Open codesections opened 5 years ago
I implement wasm and llvm, see #323.
And I found that Lua's multi_line
is not correct.
Add Template Toolkit File (.tt
extension).
Missing: cython (.pyx / .pxd / .pxi), which is currently completely invisible to tokei.
Jupyter notebooks (.ipynb
) might be nice to include too. At the moment, a project with a lot of notebooks can look empty, because they're skipped over. They're a bit weird though, given they're JSON that stores other source code, so a notebook with 42 lines of JSON might only have 1 real line of code. For example, a notebook with a single cell print("hello world")
is rendered like:
but the saved form is much larger:
{
"cells": [
{
"cell_type": "code",
"execution_count": 1,
"metadata": {},
"outputs": [
{
"name": "stdout",
"output_type": "stream",
"text": [
"hello world\n"
]
}
],
"source": [
"print(\"hello world\")"
]
}
],
"metadata": {
"kernelspec": {
"display_name": "Python 3",
"language": "python",
"name": "python3"
},
"language_info": {
"codemirror_mode": {
"name": "ipython",
"version": 3
},
"file_extension": ".py",
"mimetype": "text/x-python",
"name": "python",
"nbconvert_exporter": "python",
"pygments_lexer": "ipython3",
"version": "3.6.9"
}
},
"nbformat": 4,
"nbformat_minor": 4
}
@huonw This might be feasible depending on what the expectation of the output would be. From what I can tell there are few options, that I have outlined below. Do any of these match what you would expect?
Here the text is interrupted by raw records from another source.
/-! ### Reads -/

/-- The requests that only read (R16, R21, R58, R110, R129, R132, R137): each is answered with the values as they stand when it
is taken and changes nothing but the tariff load cursor, which an office request closes (R32).  CORNER-STATUS is answered in
HOLD-UP too.  The order of the key and mask bytes of RECOG-ENTRY is the model's choice (log entry 22). -/
def Obligations.ReadRequests : Prop :=
  ∀ s : State,
    (∀ k, s.Takes (.lane k) .laneQuery → ∃ t : State, exec (.laneQuery k) s = .next t ∧
      s.OnlyAnswers t (.lane k) (.laneState
        { state := (s.lane k).state, held := s.merge.held, parkPending := (s.lane k).parkPending
          waiting := (s.claimOf k).isSome, slot := (s.lane k).slot, firmCredit := (s.lane k).firmCredit
          firmCount := (s.lane k).firmCount, provisionalCredit := s.provisionalCredit k
          provisionalCount := s.provisionalCount k, lastClose := (s.lane k).lastClose }) ∧
      t = { s with ports := t.ports }) ∧
    (s.isUp = true → (s.port .office).outQueue.length < 3 → (s.port .office).inFlight = none →
      s.OfficeReports .cornerStatus (.cornerState
        { belt := s.belt, chute := s.chute, occupancy := s.transit.length, flags := s.cornerFlags
          rejectCount := s.reject.count, binStates := [0, 1, 2, 3, 4, 5, 6].map fun b => (s.bin b).stateByte
          cause := s.supply.cause, recovered := s.supply.recovered }) ∧
      (s.supply.state = .normal →
        (∀ i : EntryId, s.OfficeReports (.recogRead (.ofNat 8 i.val)) (.recogEntry i s.recog.entries[i])) ∧
        (∀ b : Byte, 64 ≤ b.toNat → s.OfficeRefuses (.recogRead b) .recogRead .range) ∧
        (∀ c : ClassId, s.OfficeReports (.tariffRead (.ofNat 8 c.val)) (.tariffClass c s.recog.classes[c])) ∧
        (∀ b : Byte, 32 ≤ b.toNat → s.OfficeRefuses (.tariffRead b) .tariffRead .range) ∧
        s.OfficeReports (.binRead 0) (.rejectState s.reject s.corner.rejectLimit) ∧
        (∀ b : BinId, s.OfficeReports (.binRead (.ofNat 8 (b.val + 1))) (.binRecord b (s.bin b))) ∧
        (∀ b : Byte, 8 ≤ b.toNat → s.OfficeRefuses (.binRead b) .binRead .range) ∧
        (∀ i : SlotId, (s.table.slot i).used = true →
          ∃ holder, s.OfficeReports (.voucherRead (.ofNat 8 i.val)) (.voucherRecord i (s.table.slot i) holder)) ∧
        (∀ i : SlotId, s.table.slot i = .free → i ∈ s.table.stack →
          s.OfficeReports (.voucherRead (.ofNat 8 i.val)) (.voucherRecord i .free 0xFF)) ∧
        (∀ (i : SlotId) (k : LaneId), s.SlotsConserved → (s.lane k).slot = some i →
          s.OfficeReports (.voucherRead (.ofNat 8 i.val)) (.voucherRecord i .free (.ofNat 8 k.val))) ∧
        (∀ b : Byte, 128 ≤ b.toNat → s.OfficeRefuses (.voucherRead b) .voucherRead .range) ∧
        s.OfficeReports .totalsRead
          (.totals s.table.totals s.table.outstanding s.table.stack.length false) ∧
        (∀ (active : Bool) (p : Plan), p = (if active then s.plans.active else s.plans.staged) →
          s.OfficeReports (.planRead (yesNoByte active) 0) (.planGlobal active p.corner) ∧
          (∀ k : LaneId, s.OfficeReports (.planRead (yesNoByte active) (.ofNat 8 (16 + k.val)))
            (.planLane active k p.lanes[k])) ∧
          (∀ b : BinId, s.OfficeReports (.planRead (yesNoByte active) (.ofNat 8 (33 + b.val)))
            (.planBin active b p.bins[b]))) ∧
        (∀ a b : Byte, (1 < a.toNat ∨ ∀ p : PartSel, b ≠ p.byte) → s.OfficeRefuses (.planRead a b) .planRead .range)))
I think that either 2 or 3 would make most sense for my use case. 2 gives a number that's likely approximately proportional to much code there actually is in the notebook, and so allows for comparisons over time in a single project and between different directories and even projects. 3 seems like the best case, since it gives the user all the information (although I imagine it's one of the harder cases...). For either of these, I think it would be helpful to distinguish what is being measured, because I know I would forget/get confused with a label just like Jupyter Notebooks
; for instance, 2 might be Jupyter (JSON)
or JSON (Jupyter)
and 3 might be Jupyter (Python)
or Julia (Jupyter)
(or whatever the language is).
I personally don't think that 1 is the best, since the executable notebooks seem quite different to static data/configuration as JSON is typically used. And similarly 4 seems misleading too, because notebooks are often quite different to the real code from the language (e.g. notebooks with examples or tutorials for a library, along side the library's real code).
(One extra detail that you may be aware of with 3 and 4 is that Jupyter notebooks can have Markdown cells in addition to the code cells, and maybe these could be summed separately under Markdown
/Markdown (Jupyter)
... or maybe they just count as big comments. 😄 )
@huonw Support for Jupyter Notebooks has been added in version 12 https://github.com/XAMPPRocky/tokei/releases/tag/v12.0.0
Hi, I noticed that on the top comment of this issue Matlab
has been ticked as added on the top comment of this issue; however the corresponding PR was closed by its author, and from the languages.json
file it's not been implemented since as far as I can tell.
Any chance that #628 can be merged? It seems like the author had pretty much done it, and it was just a matter of details about the file extensions to associate with matlab
I recently noticed the similar project loccount and it looks like it supports several languages that we currently don't. I'm dropping them here in case anyone is looking for good languages to add. (If this list isn't useful, please feel free to close this issue).
EDIT: there could be false positives on this list. For example, I just edited it to remove
csh
, which I'd originally listed even though we supportC Shell
. Other languages could appear on this list if we support them under a different name.